An abbreviated “class schedule” was adopted for middle school and high school students, which calls for Period 1, 3, 5, and 7 classes to be held on Mondays and Wednesdays, while Period 2, 4, and 6 period classes will be held on Tuesdays and Thursdays. The school day will run from 9-10:55 a.m.

CBHS and CBMS students’ assignments and recordings will be available through their Google Classrooms. “This is a learning process for all and we are very flexible,” assured school officials in the information prepared for students. “Teachers are also available in the afternoons to respond to emails and other methods of contact. Do not hesitate to reach out,” Johnson stated.

For elementary school students, teachers have been communicating with their students and their families on what their school day will look like. These schedules will be more flexible and subject to change, said Johnson.

Highlights of the plan, which is in the process of being approved by the Governor’s Office and the Office of Public Instruction, appear below.

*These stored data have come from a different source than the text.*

-- ==== Sys2Proof/Certificates/Slice0/Obligations.lean ====
section
/-!
DEFINITION. The statements about the model. `Gives`, `Reaches`, `Heard`, `MayWrite` and `Accepts` stand in Sys2Proof/Safety.lean:
`Accepts c s h i f` says that command `c` at `s`, a request that frame `h` brings in session place `i`, answers a next state, and
that its device is the one the frame leaves, with `f` applied and an acceptance sent; so it states result and frame at once.
-/
open Sys2Proof Sys2Proof.Machine

/-! ### The step and the rules of every request -/

/-- A step takes the command that waits longest and runs it on the rest of the queue (the block's own form of a step), and every
command answers a next state in every state: no rule stops the block. With no command waiting a step lets 8 192 fu of the time pass
while FCLK runs, and 2.5 ns of the Keeper time while VKEEP is there: with FCLK stopped nothing else happens, and while it runs the
present FCLK cycle ends and the next one begins (R282, R293; log entry 2, a DESIGN CHOICE). -/
def Obligations.StepRunsTheFrontCommand : Prop :=
  (∀ (c : Instr) (rest : List Instr) (d : Device),
    step { pending := c :: rest, dev := d } = exec c { pending := rest, dev := d }) ∧
  (∀ (c : Instr) (s : State), ∃ d, exec c s = .next { s with dev := d }) ∧
  (∀ d : Device,
    let keeper := if d.modes.vkeep then d.keeper2 + 5 else d.keeper2
    (d.modes.clocks = true → step { pending := [], dev := d } = .next { pending := [], dev :=
      ({ d.endCycle with time := d.time + 8192, keeper2 := keeper }).beginCycle }) ∧
    (d.modes.clocks = false → step { pending := [], dev := d } = .next { pending := [], dev := { d with keeper2 := keeper } }))

/-! ### Invariants of every step, and the code that protects stored words -/

/-- Every step, whatever it does, keeps the memories that the model holds as lists by number in their one form: bursts of DRAM,
entries of the Comb, slots of the log ring and writes of units stand in strictly rising order, and no entry of the Comb is listed that
is as a cleared area holds it, so that equal memories are equal data. -/
def Obligations.MemoryStaysCanonical : Prop :=
  ∀ s t : State, Memory.wf s.dev = true → step s = .next t → Memory.wf t.dev = true

/-- R89, R115, R407, R411: every step keeps the Vector Balance of each region, the Strobe Balance of each cell and the Log
Balance. Left out are steps of a microcode write to an object, which may reach the counters themselves (log entry 14). -/
def Obligations.BalancesAreKept : Prop :=
  ∀ s t : State, (∀ c, s.pending.head? = some c → pokes c = false) → Balanced s.dev → step s = .next t → Balanced t.dev

/-- R415 to R419: no step changes the lifecycle fuses but a fuse programming that agrees with its readback and completes, and that
leaves them Sealed or Retired, as the command began it. -/
def Obligations.OnlyFuseProgrammingMovesTheLifecycle : Prop :=
  ∀ s t : State, step s = .next t → t.dev.sec.lifeFuse ≠ s.dev.sec.lifeFuse →
    s.pending.head? = some (.fuseProgrammingComplete true) ∧
    ((s.dev.sec.sealing = some true ∧ t.dev.sec.lifeFuse = .sealed) ∨ (s.dev.sec.sealing = some false ∧ t.dev.sec.lifeFuse = .retired))

/-- R354, R373, R432, R433, R435 and the invariants at reset: the queue is empty and the part waits for PORST_N with the core die
without power, every object at its default (both regions in Configure, pin dies Active once there is power), every cell isolated with
its switches open, no session and no Dealer, an empty log and empty DRAM; and the two invariants hold. Registers that no rule gives a
reset value are not named. -/
def Obligations.ResetLeavesThePartAtItsDefaults : Prop :=
  let d := State.reset.dev
  State.reset.pending = [] ∧ Memory.wf d = true ∧ Balanced d ∧
  d.modes.porst = false ∧ d.modes.coreDie = false ∧ d.modes.clocks = false ∧
  (∀ r : RegionIx, d.regions[r].mode = .configure ∧ d.regions[r].die = .active ∧ d.regions[r].run.state = .idle ∧
    d.regions[r].dram.bursts = []) ∧
  (∀ c : CellIx, d.cells[c].path.request = .isolated ∧ d.cells[c].path.state = .isolated ∧ d.cells[c].path.staticDrive = .off ∧
    d.cells[c].path.swDigital = false ∧ d.cells[c].path.swPmu = false ∧ d.cells[c].path.swJoker = false) ∧
  (∀ k : Fin 16, d.link.sessions[k].attached = false ∧ d.link.sessions[k].secure = false) ∧
  d.link.dealer.session = 0 ∧ d.log.written = 0 ∧ d.log.slots = [] ∧ d.sec.tap = .idcode ∧ d.shed.stage = 0
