theorem firstRefusal_append_of_none {l m : List Check} (h : firstRefusal l = none) : firstRefusal (l ++ m) = firstRefusal m := by
  induction l with
  | nil => rfl
  | cons x l ih =>
    obtain ⟨b, c, r⟩ := x
    obtain ⟨rfl, hl⟩ := (firstRefusal_cons_none b c r l).mp h
    rw [List.cons_append, firstRefusal_cons_false, ih hl]

/-- The write of a register that a rule of state or value refuses: it is answered with that refusal, and changes nothing (R358,
R360). -/
theorem Device.writeReg_refused {d : Device} {h : Hdr} {i : Fin 16} {t : Target} {w : Data} {spec : Fin 16 → Device → WSpec}
    {x : Refuse} (hm : MayWrite d h i) (ha : firstRefusal (spec i (d.heard i h)).access = none)
    (hw : firstRefusal ((d.heard i h).writeChecks t w (spec i (d.heard i h))) = some x) :
    d.writeReg h t w spec = (d.heard i h).refuses i h x.code x.reason t.idx t.sub := by
  obtain ⟨hh, hd, hb, hc⟩ := hm
  have hc' : t.region.elim Copy.same (d.heard i h).copyState = .same := by
    cases t.region with
    | none => rfl
    | some r => simpa using hc r
  have ha' : firstRefusal ((d.heard i h).dealerChecks i ++ (spec i (d.heard i h)).access) = none := by
    simp [Device.dealerChecks, ha, hd, hb]
  simp only [Device.writeReg, Device.receive_heard hh, Device.tryWrite, ha', hc', hw]
  rfl

/-! ### A row that writes a register of the core die -/

section
variable {c : Instr} {s : State} {h : Hdr} {i : Fin 16} {t : Target} {w : Data} {spec : Fin 16 → Device → WSpec}

/-- A row that writes a register of the core die does what the register makes of the write, where no rule of it refuses (R358). -/
theorem accepts_of_writeReg (hc : exec c s = onDev s fun d => d.writeReg h t w spec) (hm : MayWrite s.dev h i)
    (ht : t.pinDie = false) (ha : firstRefusal (spec i (s.dev.heard i h)).access = none)
    (hs : firstRefusal (spec i (s.dev.heard i h)).state = none) (hl : w.len = (spec i (s.dev.heard i h)).len)
    (hv : firstRefusal (spec i (s.dev.heard i h)).value = none) :
    Accepts c s h i (spec i (s.dev.heard i h)).apply := by
  have hw := (Device.writeChecks_none (s.dev.heard i h) t w (spec i (s.dev.heard i h))).mpr
    ⟨by simp [Device.dieCheck, ht], hs, hl, hv⟩
  rw [Accepts, Gives, hc, onDev, Device.writeReg_ok hm ha hw]

/-- A row that writes a register of the core die is answered with the register's one rule of state where that applies, whatever is
written: it comes before the rules of value, of Code 7, and before the Length (R360). -/
theorem gives_refusal_of_state {r : Nat} (hc : exec c s = onDev s fun d => d.writeReg h t w spec) (hm : MayWrite s.dev h i)
    (ht : t.pinDie = false) (ha : firstRefusal (spec i (s.dev.heard i h)).access = none)
    (hs : (spec i (s.dev.heard i h)).state = [(true, 5, r)]) (hv : ∀ x ∈ (spec i (s.dev.heard i h)).value, x.2.1 = 7) :
    Gives c s ((s.dev.heard i h).refuses i h 5 r t.idx t.sub) := by
  have hw : firstRefusal ((s.dev.heard i h).writeChecks t w (spec i (s.dev.heard i h))) = some { code := 5, reason := r } := by
    simp only [Device.writeChecks, Device.dieCheck, ht, Bool.false_and, firstRefusal_cons_false, hs, List.cons_append,
      List.nil_append]
    refine firstRefusal_cons_of_lt fun x hx => ?_
    split at hx
    · simp [hv x hx]
    · simp [List.mem_singleton.mp hx]
  rw [Gives, hc, onDev, Device.writeReg_refused hm ha hw]

/-- A row that writes a register of the core die with the right Length is answered with the rule of value that refuses it, where no rule
of state does (R360). -/
theorem gives_refusal_of_value {x : Refuse} (hc : exec c s = onDev s fun d => d.writeReg h t w spec) (hm : MayWrite s.dev h i)
    (ht : t.pinDie = false) (ha : firstRefusal (spec i (s.dev.heard i h)).access = none)
    (hs : firstRefusal (spec i (s.dev.heard i h)).state = none) (hl : w.len = (spec i (s.dev.heard i h)).len)
    (hv : firstRefusal (spec i (s.dev.heard i h)).value = some x) :
    Gives c s ((s.dev.heard i h).refuses i h x.code x.reason t.idx t.sub) := by
  have hw : firstRefusal ((s.dev.heard i h).writeChecks t w (spec i (s.dev.heard i h))) = some x := by
    simp only [Device.writeChecks, Device.dieCheck, ht, Bool.false_and, List.cons_append, firstRefusal_cons_false,
      firstRefusal_append_of_none hs, if_pos hl, hv]
  rw [Gives, hc, onDev, Device.writeReg_refused hm ha hw]

end

/-! ### Admission results that are no longer current -/

/-- A region whose admission result is no longer current: a result that is being evaluated is yet to come (log entry 34). -/
def Region.dropResult (x : Region) : Region :=
  { x with adm := if x.adm.result = .evaluating then x.adm else { x.adm with result := .none } }

theorem Region.dropResult_result (x : Region) :
    x.dropResult.adm.result = if x.adm.result = .evaluating then .evaluating else .none := by
  by_cases e : x.adm.result = .evaluating <;> simp [Region.dropResult, e]

@[simp] theorem Region.dropResult_dropResult (x : Region) : x.dropResult.dropResult = x.dropResult := by
  by_cases e : x.adm.result = .evaluating <;> simp [Region.dropResult, e]

theorem Device.invalidate_eq (d : Device) (r : RegionIx) :
    d.invalidate r = if d.modes.coupled then (d.onRegion r Region.dropResult).onRegion (partner r) Region.dropResult
      else d.onRegion r Region.dropResult := rfl
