-- ==== Sys2Proof/Machine/Attributes.lean ====
section
/-! DEFINITION. The effective attributes of a reference (40_attributes.md, R70 to R74). -/

namespace Sys2Proof.Machine

/-- The three attributes (R70). -/
structure Attr where
  cacheable : Bool
  bufwrite : Bool
  wp : Bool
deriving DecidableEq, Repr

/-- The privilege condition of the SM field (R28, R71). -/
def modeMatch (sm : BitVec 2) (super : Bool) : Bool :=
  sm.getLsbD 1 || (decide (sm = 0b00#2) && !super) || (decide (sm = 0b01#2) && super)

/-- AcrMatch (R71): enabled, privilege condition met, unmasked address bits equal the base. -/
def acrMatch (acr : Long) (r : Ref) : Bool :=
  acrEnabled acr && modeMatch (acrMode acr) r.super &&
    decide ((r.addr.extractLsb' 24 8 ^^^ acrBase acr) &&& ~~~ acrMaskField acr = 0#8)

/-- The attributes an ACR gives. -/
def acrAttr (acr : Long) : Attr := { cacheable := !acrCm acr, bufwrite := acrBwe acr, wp := acrWp acr }

/-- The attributes the CACR defaults give. -/
def Cache.defaultAttr (c : Cache) : Attr := { cacheable := !c.dcm, bufwrite := c.dbwe, wp := c.dwp }

/-- EffAttr (R72): ACR0 if it matches, else ACR1 if it matches, else the CACR defaults. -/
def Cache.effAttr (c : Cache) (r : Ref) : Attr :=
  if acrMatch c.acr0 r then acrAttr c.acr0
  else if acrMatch c.acr1 r then acrAttr c.acr1
  else c.defaultAttr

end Sys2Proof.Machine
end

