-- ==== Sys2Proof/Machine/Step.lean ====
section
/-! DEFINITION. The step of the machine, and where a next instruction is placed. -/

namespace Sys2Proof.Machine

/-- One step is one move (log 8): the first of the agenda, or, with none left, the core's next instruction. -/
def step (s : State) : Host.Outcome State Fault Refusal := s.nextMove

/-- The instruction of an opcode-table number stored where `step` fetches its next instruction (log 4, log 22, log 27). -/
def State.withFetchWord (s : State) (nbits w : Nat) : State := s.placeWords (tableWords nbits w)

end Sys2Proof.Machine
end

According to the plan, Cut Bank Schools Certified and Classified Staff will be on-site (at school) or teleworking (off-site) providing instruction to students through:

•On-line courses

•Video chats/tutoring

•Phone conference calls

•Hard copy packets of materials

•Textbook guides

In order to ensure that all students have access to on-line coursework, the School District No. 15 is checking out Chromebooks (laptops) to students who need them. It is also using funds from the district’s Transportation Fund to reimburse parents who didn’t previously have Internet for that expense. The district is also purchasing “hotspots” and data plans for those without Internet access utilizing Transportation Funds.

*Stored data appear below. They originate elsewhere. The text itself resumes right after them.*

/-- A miss while a burst is in progress first lets the burst end (R101, decision D11): it is the miss made after it. For a
noncacheable fetch also where the array holds its address, if NONCACHEABLE_HITS_ARRAY is false (R98). That this holds also
where a bus error ends the burst, of which the waiting miss is not told, is the model's choice (log 46). -/
def Obligations.MissWaitsForBurst : Prop :=
  ∀ (s : State) (r : Ref), s.cache.invLeft = 0 → s.plat.sramMaps r = false → s.cache.cenb = true →
    ((s.cache.effAttr r).cacheable = true ∨ s.cache.ceib = true) → s.cache.fb.hit r.addr = false →
    s.cache.fb.onItsWay r.addr = false →
    (s.cache.arrayHit r.addr = false ∨
      ((s.cache.effAttr r).cacheable = false ∧ Config.noncacheableHitsArray = false)) →
    s.finishFill.cache.fb.pending = [] ∧ s.fetch r = s.finishFill.fetch r

/-- FillStep (R92): the first pending longword arrives as the external bus then delivers it, becomes valid and is no longer
pending; the other longwords, the arrays and the registers stay; the one external access is that longword's. -/
def Obligations.FillStepBringsLongword : Prop :=
  ∀ (s : State) (k : BitVec 2) (rest : List (BitVec 2)), s.cache.fb.pending = k :: rest →
    s.plat.busErrorAt (lineLong s.cache.fb.addr k) = false →
    s.fillStep.cache = { s.cache with fb := s.fillStep.cache.fb } ∧ s.fillStep.cache.fb.pending = rest ∧
    (∀ j, s.fillStep.cache.fb.lwvalidAt j = (decide (j = k) || s.cache.fb.lwvalidAt j)) ∧
    (∀ j, s.fillStep.cache.fb.dataAt j =
      if j = k then s.plat.externalRead (lineLong s.cache.fb.addr k) .longword else s.cache.fb.dataAt j) ∧
    s.fillStep.plat = Platform.touch { s.plat with log := s.plat.log ++ [.beat (lineLong s.cache.fb.addr k)] }
      (lineLong s.cache.fb.addr k) ∧
    s.fillStep.cache.fb.addr = s.cache.fb.addr ∧ s.fillStep.cache.fb.mru = s.cache.fb.mru ∧
    s.fillStep.cache.fb.cacheable = s.cache.fb.cacheable

/-- A bus error on a fetch (R133, decision D21), in each of its forms. A longword of a burst whose bus access ends in an
error never becomes valid, and the rest of the burst is abandoned. A miss whose critical longword's access ends in an error is
answered by the error with no buffer longword valid. A fetch with the cache disabled, and a noncacheable one with CEIB = 0
that the array does not answer, are answered by the error with the unit unchanged, before the first invalidation too (log 7).
Where the core's own fetch of its next words, a first or a second one, is answered by the error, the step is the fault
fetchBusError (log 18; the words held are the model's, log 23). The model's choice and no rule of the spec: in the first
clause, that the longwords which arrived before the error stay valid (log 46); in the last, that the core executes with no
move waiting (log 8), in Background Debug mode too (log 41). Whom an error on a longword after the critical one is told to is
not stated here: R133 and D21 leave it open, and in the model it is nobody (log 46). -/
def Obligations.BusErrorValidatesNothing : Prop :=
  (∀ (s : State) (k : BitVec 2) (rest : List (BitVec 2)), s.cache.fb.pending = k :: rest →
    s.plat.busErrorAt (lineLong s.cache.fb.addr k) = true →
    s.fillStep.cache = { s.cache with fb := { s.cache.fb with pending := [] } }) ∧
  (∀ (s : State) (a : Long) (b : Bool), s.plat.busErrorAt a = true →
    (s.miss a b).1 = .busError ∧ (∀ k, (s.miss a b).2.cache.fb.lwvalidAt k = false) ∧
    (s.miss a b).2.cache.fb.pending = []) ∧
  (∀ (s : State) (r : Ref), s.cache.invLeft = 0 → s.plat.sramMaps r = false → s.plat.busErrorAt r.addr = true →
    (s.cache.cenb = false ∨
      (s.cache.cenb = true ∧ (s.cache.effAttr r).cacheable = false ∧ s.cache.ceib = false ∧
        (s.cache.arrayHit r.addr = false ∨ Config.noncacheableHitsArray = false))) →
    (s.fetch r).1 = .busError ∧ (s.fetch r).2.cache = s.cache) ∧
  (∀ s : State, s.core.streamEnd.getLsbD 0 = false → (s.fetch (s.core.fetchRef s.core.streamEnd)).1 = .busError →
    s.fetchAhead = .fault .fetchBusError ∧
    (s.agenda = [] → s.core.prefetch.length < wordsNeeded s.core.prefetch → step s = .fault .fetchBusError))

/-- The line transfer (R95, R96): exactly when the line is entire, most recently used, cacheable and, under freeze, its entry
invalid, the entry at fb.addr[4:0] takes tag fb.addr[27:5], becomes valid and takes the four longwords; no other entry
changes; otherwise nothing does. -/
def Obligations.TransferReplacesOneLine : Prop :=
  ∀ c : Cache,
    (((∀ k, c.fb.lwvalidAt k = true) ∧ c.fb.mru = true ∧ c.fb.cacheable = true ∧
        (c.cfrz = false ∨ c.validAt (c.fb.addr.extractLsb' 0 5) = false)) →
      (∀ i, c.transfer.validAt i = if i = c.fb.addr.extractLsb' 0 5 then true else c.validAt i) ∧
      (∀ i, c.transfer.tagAt i = if i = c.fb.addr.extractLsb' 0 5 then c.fb.addr.extractLsb' 5 23 else c.tagAt i) ∧
      (∀ i k, c.transfer.dataAt (dataIndex i k) =
        if i = c.fb.addr.extractLsb' 0 5 then c.fb.dataAt k else c.dataAt (dataIndex i k)) ∧
      c.transfer = { c with tag := c.transfer.tag, valid := c.transfer.valid, data := c.transfer.data }) ∧
    (¬((∀ k, c.fb.lwvalidAt k = true) ∧ c.fb.mru = true ∧ c.fb.cacheable = true ∧
        (c.cfrz = false ∨ c.validAt (c.fb.addr.extractLsb' 0 5) = false)) →
      c.transfer = c)

/-- With CFRZ = 1 no fetch overwrites a valid entry: its tag, its valid bit and its four longwords stay (R15, R96). -/
def Obligations.FreezeKeepsValidEntries : Prop :=
  ∀ (s : State) (r : Ref) (i : BitVec 5), s.cache.invLeft = 0 → s.cache.cfrz = true → s.cache.validAt i = true →
    (s.fetch r).2.cache.validAt i = true ∧ (s.fetch r).2.cache.tagAt i = s.cache.tagAt i ∧
    ∀ k, (s.fetch r).2.cache.dataAt (dataIndex i k) = s.cache.dataAt (dataIndex i k)

/-- Frame of a fetch (R106): it never writes CACR, ACR0, ACR1, the core or the SRAM module; with no sequence running it clears
no valid bit, and of the memory array it writes at most the line at the index of the buffered line. That no exception is
raised where the fetch, or a burst it waits for, ends in a bus error is the model's choice (log 18, log 46). -/
def Obligations.FetchFrame : Prop :=
  ∀ (s : State) (r : Ref),
    (s.fetch r).2.cache.cacr = s.cache.cacr ∧ (s.fetch r).2.cache.acr0 = s.cache.acr0 ∧
    (s.fetch r).2.cache.acr1 = s.cache.acr1 ∧ (s.fetch r).2.core = s.core ∧
    (s.fetch r).2.plat.sram = s.plat.sram ∧ (s.fetch r).2.agenda = s.agenda ∧ (s.fetch r).2.raised = s.raised ∧
    (s.cache.invLeft = 0 →
      (∀ i, s.cache.validAt i = true → (s.fetch r).2.cache.validAt i = true) ∧
      (∀ i, i ≠ s.cache.fb.addr.extractLsb' 0 5 →
        (s.fetch r).2.cache.validAt i = s.cache.validAt i ∧ (s.fetch r).2.cache.tagAt i = s.cache.tagAt i ∧
        ∀ k, (s.fetch r).2.cache.dataAt (dataIndex i k) = s.cache.dataAt (dataIndex i k)))

/-- A fetch itself stores nothing, but is not free of side effects where a device answers (R45, N18). With no buffered write
it leaves every byte of memory; with no device either, it changes of the bus side the log only; and with the cache disabled,
two fetches of one device longword are answered by two free values. That a device's side effect on memory comes as moves of
its own, never within the fetch, is the model's choice (log 31, log 32) and no rule of the spec. The last clause says what
`externalRead` and `touch`, in which the other statements are written, are. -/
def Obligations.FetchKeepsMemory : Prop :=
  (∀ (s : State) (r : Ref), s.plat.wbuf = [] →
    (s.fetch r).2.plat.wbuf = [] ∧
    (∀ x : Nat, Memory.readByte (s.fetch r).2.plat.mem x = Memory.readByte s.plat.mem x) ∧
    (s.plat.devices = [] → (s.fetch r).2.plat = { s.plat with log := (s.fetch r).2.plat.log })) ∧
  (∀ (s : State) (r : Ref), s.cache.invLeft = 0 → s.plat.sramMaps r = false → s.cache.cenb = false →
    s.plat.wbuf = [] → s.plat.busErrorAt r.addr = false → r.size = .longword → s.plat.deviceAt r.addr = true →
    (s.fetch r).1 = .longword (Config.deviceAnswer s.plat.deviceAccesses (r.addr &&& 0xFFFFFFFC#32)) ∧
    ((s.fetch r).2.fetch r).1 =
      .longword (Config.deviceAnswer (s.plat.deviceAccesses + 1) (r.addr &&& 0xFFFFFFFC#32))) ∧
  (∀ (p : Platform) (a : Long),
    (p.deviceAt a = false → p.touch a = p ∧
      p.externalRead a .longword = Memory.readLong p.mem a ∧
      p.externalRead a .word = (Memory.readHalf p.mem a).setWidth 32) ∧
    (p.deviceAt a = true → p.touch a = { p with deviceAccesses := p.deviceAccesses + 1 } ∧
      p.externalRead a .longword = Config.deviceAnswer p.deviceAccesses a ∧
      p.externalRead a .word = Config.deviceAnswer p.deviceAccesses a &&& 0xFFFF#32))

/-! ### Fetch: the other modes -/

/-- Cache disabled (R85, R102): every fetch goes to the external bus, word sized where the address has bit 1 set and
the requester asks for a word, else longword sized; no state of the unit changes. -/
def Obligations.DisabledCacheGoesToMemory : Prop :=
  ∀ (s : State) (r : Ref), s.cache.invLeft = 0 → s.plat.sramMaps r = false → s.cache.cenb = false →
    s.plat.wbuf = [] → s.plat.busErrorAt r.addr = false →
    s.fetch r =
      if r.addr.getLsbD 1 = true ∧ r.size = .word then
        (.word ((s.plat.externalRead r.addr .word).setWidth 16),
          { s with plat := Platform.touch { s.plat with log := s.plat.log ++ [.fetchWord r.addr] } r.addr })
      else
        (.longword (s.plat.externalRead (r.addr &&& 0xFFFFFFFC#32) .longword),
          { s with plat := Platform.touch { s.plat with
              log := s.plat.log ++ [.fetchLongword (r.addr &&& 0xFFFFFFFC#32)] } r.addr })

/-- Noncacheable with CEIB = 0 (R98): a longword from the external bus, no state of the unit changes; where the array holds
the address the open parameter NONCACHEABLE_HITS_ARRAY decides, stated for both values: with true the fetch is an array hit in
every respect, so no external access is made and of the unit only the indicator changes, cleared where the location is the
buffered line's (R94, decision D10). -/
def Obligations.NoncacheableWithoutBursting : Prop :=
  ∀ (s : State) (r : Ref), s.cache.invLeft = 0 → s.cache.cold = false → s.plat.sramMaps r = false →
    s.cache.cenb = true → (s.cache.effAttr r).cacheable = false → s.cache.ceib = false →
    s.plat.wbuf = [] → s.plat.busErrorAt r.addr = false →
    ((s.cache.arrayHit r.addr = false ∨ Config.noncacheableHitsArray = false) →
      s.fetch r = (.longword (s.plat.externalRead (r.addr &&& 0xFFFFFFFC#32) .longword),
        { s with plat := Platform.touch { s.plat with
            log := s.plat.log ++ [.fetchLongword (r.addr &&& 0xFFFFFFFC#32)] } r.addr })) ∧
    ((s.cache.arrayHit r.addr = true ∧ Config.noncacheableHitsArray = true) →
      s.fetch r = (.longword (s.cache.dataAt (r.addr.extractLsb' 2 7)),
        { s with cache := { s.cache with fb := { s.cache.fb with
          mru := if r.addr.extractLsb' 4 5 = s.cache.fb.addr.extractLsb' 0 5 then false else s.cache.fb.mru } } }))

The use of Transportation Funds for these expenses has been authorized by the Office of Public Instruction.

Cut Bank Schools will continue to provide all students, free of charge, with a “grab-and-go” lunch and breakfast.

Those students living in town can pick up the meals at either Anna Jeffries Elementary School or H.C. Davis Elementary School). The district will deliver meals to out-of-town students using the school route buses. Local delivery can also be arranged, if needed.To ensure the district prepares enough meals each day please call, 873-2229, ext. 214, between 9-10 a.m. and leave a message how many meals are needed. The district is also working on an online signup for the free meals.

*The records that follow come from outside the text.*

-- ==== Sys2Proof/Proofs/State.lean ====
section
/-! SUPPORT. The control registers and CPUSHL (10_state.md): what a write leaves, what a read in Background Debug mode shows,
what a hardware reset clears, and which entry CPUSHL invalidates. -/

namespace Sys2Proof.Machine

/-! ### The stored value of a register -/

/-- The implemented bits as the spec writes them (R12, R22, R24, R32). -/
theorem CtrlReg.mask_eq_ite (rc : CtrlReg) : rc.mask = if rc = .cacr then 0x98000723#32 else 0xFFFFE064#32 := by
  cases rc <;> rfl

/-- After a write a register holds the implemented bits of the value written, whatever bit 24 of it starts (R120 to R122). -/
@[simp] theorem Cache.writeCtrl_ctrl (c : Cache) (rc : CtrlReg) (v : Long) : (c.writeCtrl rc v).ctrl rc = v &&& rc.mask := by
  obtain ⟨rfl, hw⟩ | ⟨rfl, hw⟩ | ⟨rfl, hw⟩ := c.writeCtrl_cases rc v <;> rw [hw] <;> rfl

/-- A read right after a write shows what the write stored: the mask is applied twice, to no further effect (R22, R32). -/
theorem Cache.writeCtrl_bdmValue (c : Cache) (rc : CtrlReg) (v : Long) :
    (c.writeCtrl rc v).bdmValue rc = v &&& rc.mask := by
  rw [Cache.bdmValue, Cache.writeCtrl_ctrl, BitVec.and_assoc, BitVec.and_self]

/-- A register read in Background Debug mode replies the stored value and changes nothing else (R126). -/
theorem State.runMove_bdmRead {s : State} (h : s.plat.bdm = true) (rc : CtrlReg) :
    State.runMove s (.bdmRead rc) = .next { s with reply := some (.register (s.cache.bdmValue rc)) } := by
  have hread : s.bdmRead rc = s.cache.bdmValue rc := if_pos h
  rw [← hread]
  rfl

/-! ### Hardware reset (R38) -/

@[simp] theorem Cache.hardwareReset_cacr (c : Cache) (n : Nat) : (c.hardwareReset n).cacr = 0#32 := rfl
@[simp] theorem Cache.hardwareReset_acr0 (c : Cache) (n : Nat) : (c.hardwareReset n).acr0 = 0#32 := rfl
@[simp] theorem Cache.hardwareReset_acr1 (c : Cache) (n : Nat) : (c.hardwareReset n).acr1 = 0#32 := rfl

/-! ### CPUSHL -/

/-- CPUSHL (An) in supervisor mode completes: it pushes the line its operand names and passes one word (R113). -/
theorem exec_cpushl_supervisor {n : Nat} {s : State} {v : Long} (hs : s.supervisor = true)
    (hr : s.core.readReg (.a n) = some v) : exec (.cpushl n) s = .next ((s.pushLine v).advance 1) := by
  have hexec : exec (.cpushl n) s = execCpushl n s := rfl
  rw [hexec, execCpushl]
  obtain ⟨-, hrun⟩ | ⟨hu, -⟩ := privileged_cases s _
  · rw [hrun, hr]
  · rw [hs] at hu
    cases hu

/-- With CPDI = 1 the push does nothing (R14, R114). -/
theorem Cache.pushLine_of_cpdi {c : Cache} (h : c.cpdi = true) (clears : Bool) (v : Long) : c.pushLine clears v = c :=
  if_pos h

The district’s plan also includes specific strategies for ensuring the education of students with special learning challenges and disabilities are customized to meet their needs. All in-person meetings will be conducted following CDC, State and local guidelines. The students educational and related services will be provided, in collaboration with parents, through:

•Alternative learning sites

•On-line learning

•Video chats/tutoring

•Phone conference calls

•Hard copy packets of materials

•Textbook guides

•Regular communication with teachers and para-professionals

Johnson said the district’s guidance counseling, social and emotional supports and services and school nurse services will also continue to be provided to students. Families will be provided contact information and staff will also be checking in with students to ensure their safety and well-being.

In other action taken at last week’s meeting, the board:

•Passed two COVID-19 Emergency Policies, as required.

•Accepted the resignation of fifth grade teacher Anthony Byrd, effective immediately. Retired Cut Bank educator Lisa Cline will take over his classes for the remainder of the school year said Johnson. 

•Hired Brittney Whitley, who taught here previously, to fill the fifth grade teaching vacancy for 2020-21 school year.